◆ Task directions ◆
From the entries below, list each line with "check".

Saved data entries:
-- ==== Sys2Proof/Machine/State.lean ====
section
/-!
DEFINITION. The state of the MF-5120: every register, table, queue, counter, mode and pin the spec names, as plain data,
with the values of reset as the structures' defaults, and the queue of waiting commands.
-/

namespace Sys2Proof.Machine

/-! ## Drip time and clock islands (02) -/

/-- `ISLAND_STATE` of `TIME_READ` (R32). -/
inductive IslandSt where
  | sure
  | unsure
  | calibrating
  | poweredDown
  deriving DecidableEq, Repr

/-- One clock island (R13, R17, R19, R20, R32). `phase`, `cal` and `slew` are in 1/64 drip. `unsure` holds from the loss of time
until the end of the recalibration that makes the island sure again (R20); `since` is the drip of the last change of `st`. -/
structure Island where
  st : IslandSt := .sure
  unsure : Bool := false
  missed : Nat := 0
  fails : Nat := 0
  goodRun : Nat := 0
  phase : Int := 0
  cal : Nat := 0
  slew : Int := 0
  judged : Nat := 0
  since : Nat := 0
  deriving DecidableEq, Repr

/-- One system reference input and its monitor (R16). -/
structure RefIn where
  good : Bool := true
  goodSince : Nat := 0
  deriving DecidableEq, Repr

/-- What an action armed under R27 does at its drip. -/
inductive ArmKind where
  | commit
  | columnDrain (c : Nat)
  | columnReturn (c : Nat)
  | passageDrain (p : Nat)
  | passageReturn (p : Nat)
  | timeLoad (delta : Nat)
  | homeMove (agent gal : Nat)
  deriving DecidableEq, Repr

/-- An action the time master has armed for drip `at` (R27). `acked` holds the islands whose acknowledgement came by T - 512. -/
structure Arm where
  id : Nat
  kind : ArmKind
  at_ : Nat
  islands : List Nat := []
  acked : List Nat := []
  decided : Bool := false
  deriving DecidableEq, Repr

/-- The time base. `drip` is the count every island keeps; `elapsed` counts the same drips but is never stepped by a load
(R30: durations in progress run on elapsed cycles). `skip` holds the first and last count that the last load passed over. `ppsError`
is in 1/16 drip, `freqTrim` in parts per billion. -/
structure TimeSt where
  drip : Nat := 0
  elapsed : Nat := 0
  skip : Option (Nat × Nat) := none
  refA : RefIn := {}
  refB : RefIn := {}
  sel : Nat := 0
  holdover : Bool := false
  refMode : Nat := 0
  ppsRole : Nat := 0
  ppsInDelay : Nat := 0
  slewLimit : Nat := 50
  load : Option Nat := none
  ppsAligned : Bool := false
  ppsHold : Bool := false
  ppsMissing : Nat := 0
  ppsError : Int := 0
  freqTrim : Int := 0
  splitBad : Option Nat := none
  lastBeacon : Nat := 0
  islands : Tbl Island := []
  arms : List Arm := []
  nextArm : Nat := 0
  refusals : Nat := 0
  deriving DecidableEq, Repr

/-! ## Packets and cells (03, 05) -/

/-- What a packet carries. -/
inductive PktKind where
  | memReq
  | devReq
  | memRsp
  | snoop
  | conflictAck
  | ioPosted
  | ioNonPosted
  | ioCpl
  | cacheReq
  | cacheRsp
  | echo
  | ringWrite
  | msi
  | probe
  | biRsp
  | biConflict
  deriving DecidableEq, Repr

/-- The back-invalidate snoops of R93. -/
inductive SnpKind where
  | inv
  | data
  | cur
  deriving DecidableEq, Repr

/-- How much of a packet its destination has: all of it; its first cell, so that a long CXL.io packet begins (R85); the rest of one begun. -/
inductive Stage where
  | whole
  | begun
  | ended
  deriving DecidableEq, Repr

/-- One packet inside the switch: its routing (R34), the message it carries, and its data. `usp` is the bundle whose
request it is or answers, `key` the directory key of R87, `fa` the fabric address, `id` the transaction the switch matches a device reply by,
`vppb` the vPPB a host's message names (255 none), `rid` its requester ID, `bad` the tail mark of R84, `st` the status of a CXL.io completion (0 successful, 1 UR, 4 CA), `hdr` the header bits of its first cell, once handed on. -/
structure Pkt where
  kind : PktKind := .memReq
  cls : Nat := 0
  srcGal : Nat := 0
  srcPort : Nat := 0
  dstGal : Nat := 0
  dstPort : Nat := 0
  agent : Nat := 0
  grotto : Nat := 0
  gen : Nat := 0
  gv : Bool := false
  prio : Nat := 0
  op : HostOp := .memOther
  cmp : Cmp := .none
  snp : SnpKind := .inv
  rsp : BiRsp := .i
  hasData : Bool := false
  usp : Nat := 0
  tag : Nat := 0
  key : Nat := 0
  fa : Nat := 0
  addr : Nat := 0
  len : Nat := 64
  data : Bytes := []
  poison : Bool := false
  bad : Bool := false
  cells : Nat := 1
  id : Nat := 0
  sys : Bool := false
  st : Nat := 0
  hdr : Nat := 0
  stage : Stage := .whole
  vppb : Nat := 255
  rid : Nat := 0
  deriving DecidableEq, Repr

/-- One 80-byte cell: the header fields of R34 that a hop may change, and the packet it is a part of (the header's other
fields are the packet's). `idx` is its place in the packet, `ord` its place in the source gallery's order of queueing
(in the destination gallery's order of arrival, once there), `drop` a cell of an `ECHO` packet refused by R74, `fault` a cell on which an ECC or
parity error was found (R84). -/
structure Cell where
  pkt : Pkt := {}
  idx : Nat := 0
  seq : Nat := 0
  first : Bool := true
  last : Bool := true
  len : Nat := 64
  relay : Bool := false
  via : Nat := 0
  tail : Bool := false
  launch : Nat := 0
  replay : Bool := false
  ord : Nat := 0
  drop : Bool := false
  fault : Bool := false
  deriving DecidableEq, Repr

/-! ## The rotation core and passages (03, 04, 05) -/

/-- `STATE` of `COLUMN_STATE` (R47). -/
inductive ColSt where
  | inUse
  | draining
  | offline
  | calibrating
  | probing
  deriving DecidableEq, Repr

/-- One column (R44-R48). `untrusted` is the cause a sequencer has learned, 0 for none; `drainAsked` an accepted `DRAIN`
not yet launched; `outCause` the cause of its present leaving; `slotN` the slot whose crossbar it holds; `carry` the slots
that carry a cell and are not yet over. -/
structure Col where
  st : ColSt := .inUse
  lastCause : Nat := 0
  changeDrip : Nat := 0
  cells : Nat := 0
  untrusted : Nat := 0
  outCause : Nat := 0
  drainAsked : Bool := false
  probeStart : Nat := 0
  probeBad : Bool := false
  cleanEnd : Option Nat := none
  slotN : Nat := 0
  carry : List Nat := []
  slotsUsed : Nat := 0
  slotsIdle : Nat := 0
  sbRouted : Nat := 0
  deriving DecidableEq, Repr

/-- A gallery's use of one column (R44, R45): in use, told to stop (learned at a drip), draining from boundary `b`, or off. -/
inductive UseSt where
  | used
  | stopping (learned : Nat)
  | draining (b : Nat)
  | off
  deriving DecidableEq, Repr

/-- `STATE` of `PASSAGE_TEST` (R65). -/
inductive PasSt where
  | alive
  | draining (b : Nat)
  | dead
  | testing
  | admitting
  deriving DecidableEq, Repr

/-- An entry of a replay buffer (R55): stream destination, number, running check, launch time in 1/24 drip, the cell. -/
structure ReplayEnt where
  m : Nat
  num : Nat
  check : Nat
  at24 : Nat
  hop2 : Bool
  cell : Cell
  deriving DecidableEq, Repr

/-- The sending end of a stream (R53, R55). `acked` is the last acknowledged number plus one. -/
structure StreamOut where
  next : Nat := 0
  acked : Nat := 0
  check : Nat := 0
  deriving DecidableEq, Repr

/-- The receiving end of a stream (R53, R54): cells received, running check, cells unacknowledged, and when the earliest of
them was received. -/
structure StreamIn where
  count : Nat := 0
  check : Nat := 0
  unacked : Nat := 0
  firstAt : Nat := 0
  stopped : Bool := false
  deriving DecidableEq, Repr

/-- A grant of R58. -/
structure Grant where
  peer : Nat
  cls : Nat
  count : Nat
  slot : Nat
  deriving DecidableEq, Repr

/-- A cell held in a passage receive buffer (R56): its hop sender and whether it sits in its class reserve. -/
structure RxCell where
  cell : Cell
  reserve : Bool
  deriving DecidableEq, Repr

/-- An admission or test of a passage in progress, with the session whose reply waits (R64, R65):
`forColumn` a part of a column's admission, `wasAlive` of a passage that had stayed alive, `armed` its return is armed, `returned` it
has launched. -/
structure PasOp where
  started : Nat := 0
  pattern : Nat := 0
  blocks : Nat := 0
  session : Option Nat := none
  forColumn : Bool := false
  wasAlive : Bool := false
  armed : Bool := false
  returned : Bool := false
  deriving DecidableEq, Repr

/-- A cell placed in the present slot and not yet started (R38, R57): the stream's destination, the slot, its start in 1/24 drip, whether
it is on its second hop, whether a grant placed it. -/
structure Planned where
  m : Nat
  slot : Nat
  at24 : Nat
  hop2 : Bool
  granted : Bool
  cell : Cell
  deriving DecidableEq, Repr

/-- One passage `Gg-Cc`, both directions (R50-R66). `plan` holds the cells of the present slot not yet started; `deskew` is the lane
deskew set at the last admission (R51); `galDead` and `colDead` say that the gallery end and the column end discard what they receive
(R60). -/
structure Pas where
  st : PasSt := .alive
  lastCause : Nat := 0
  deathDrip : Nat := 0
  replayed : Nat := 0
  testErrors : Nat := 0
  errOut : Nat := 0
  errIn : Nat := 0
  replay : List ReplayEnt := []
  plan : List Planned := []
  deskew : Nat := 0
  galDead : Bool := false
  colDead : Bool := false
  outs : Tbl StreamOut := []
  ins : Tbl StreamIn := []
  rx : List RxCell := []
  xoff : Nat := 0
  heldSince : Tbl Nat := []
  sharedOver : Bool := false
  classOver : Nat := 0
  peerXoff : Tbl Nat := []
  grantsOut : List Grant := []
  grantsIn : List Grant := []
  testAsked : Option PasOp := none
  op : PasOp := {}
  noticed : Nat := 0
  ctr : Tbl Nat := []
  deriving DecidableEq, Repr

/-- A cell on its way through a column (R39): sent by `i` on column `c` toward `m`, arriving at `at24` (1/24 drip). -/
structure Flight where
  i : Nat
  c : Nat
  m : Nat
  slot : Nat
  at24 : Nat
  cell : Cell
  deriving DecidableEq, Repr

/-- One flow at its resequencer (R78-R82): E, the held cells of window and overflow by number, the cells handed on of a packet still
incomplete, and the open hole. `skip` discards the rest of a packet given up in a hole; `started` says that the incomplete packet has begun at
its egress (R85). -/
structure Flow where
  e : Nat := 0
  held : List Cell := []
  part : List Cell := []
  hole : Option (Nat × Nat) := none
  reported : Bool := false
  skip : Bool := false
  started : Bool := false
  deriving DecidableEq, Repr

/-- One gallery's core: queues, relay permissions, resequencer, buffer accounting and sequencer (R41-R43, R67-R82, R336). `peerUnsure`
and `peerSupply` are the galleries its sequencer has been told of by notices 05h and 06h (R52), `discarded` the cells it has discarded under R36; `outWait` holds the packets formed
inside the gallery that wait for room (R69). -/
structure Gal where
  voq : Tbl (List Cell) := []
  relayQ : Tbl (List Cell) := []
  relayPtr : Nat := 0
  relayOpen : Nat := 255
  relayRx : Tbl Nat := []
  skipped : Tbl Nat := []
  flowSeq : Tbl Nat := []
  flows : Tbl Flow := []
  egOcc : Tbl Nat := []
  voqOcc : Tbl Nat := []
  relayOcc : Tbl Nat := []
  admitted : Tbl Nat := []
  nextOrd : Nat := 0
  nextArr : Nat := 0
  ioHeld : List (Pkt × Nat) := []
  uses : Tbl UseSt := []
  stopped : Bool := false
  resumeAt : Option Nat := none
  unsureSince : Option Nat := none
  noPasSince : Option Nat := none
  supplyBad : Bool := false
  lost : Option Nat := none
  egIn : Tbl (List Pkt) := []
  ctr : Tbl Nat := []
  lastSlot : Option Nat := none
  peerUnsure : Nat := 0
  peerSupply : Nat := 0
  discarded : Nat := 0
  outWait : List Pkt := []
  deriving DecidableEq, Repr

/-- The rotation core with its galleries, columns and passages. -/
structure CoreSt where
  gals : Tbl Gal := []
  cols : Tbl Col := []
  pas : Tbl Pas := []
  flights : List Flight := []
  deriving DecidableEq, Repr

/-! ## The coherence directory (06, 07) -/

/-- Stable directory states (R91). A transient entry carries its transaction record. -/
inductive DSt where
  | i
  | s
  | e
  | m
  | o
  deriving DecidableEq, Repr

/-- The request types of R92, in table order. -/
inductive ReqKind where
  | rdShared
  | rdAny
  | rdOwn
  | invOwn
  | rdCur
  | write
  | evict
  deriving DecidableEq, Repr

/-- Kinds of transient state (R91). -/
inductive BKind where
  | rd
  | own
  | evict
  | mig
  deriving DecidableEq, Repr

/-- A host request as a home slice holds it (R92, R114). A partial write's bytes begin at `off` in the line. `beforeSnoop` marks a
Write or Evict moved from the intake list when its sender was snooped (R116). `cells` are the cells it still charges to its memory port's
egress queue: none once the slice has accepted it (R68). -/
structure SliceReq where
  kind : ReqKind := .rdShared
  key : Nat := 0
  agent : Nat := 0
  metaS : Bool := false
  partWrite : Bool := false
  off : Nat := 0
  data : Bytes := []
  poison : Bool := false
  tag : Nat := 0
  usp : Nat := 0
  grotto : Nat := 0
  gen : Nat := 0
  gv : Bool := false
  fa : Nat := 0
  cells : Nat := 1
  beforeSnoop : Bool := false
  deriving DecidableEq, Repr

/-- One snoop of a transaction (R93, R95, R121): when it was sent, on elapsed drips and on the drip count, and the timeout
in force then (R111). -/
structure Snoop where
  agent : Nat
  kind : SnpKind
  sentAt : Nat
  sentDrip : Nat
  limit : Nat
  answer : Option BiRsp := none
  lost : Bool := false
  deriving DecidableEq, Repr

◆ Answer space ◆
/-- An entry of a replay buffer (R55): stream destination, number, running check, launch time in 1/24 drip, the cell. -/
  check : Nat
  check : Nat := 0
/-- The receiving end of a stream (R53, R54): cells received, running check, cells unacknowledged, and when the earliest of
  check : Nat := 0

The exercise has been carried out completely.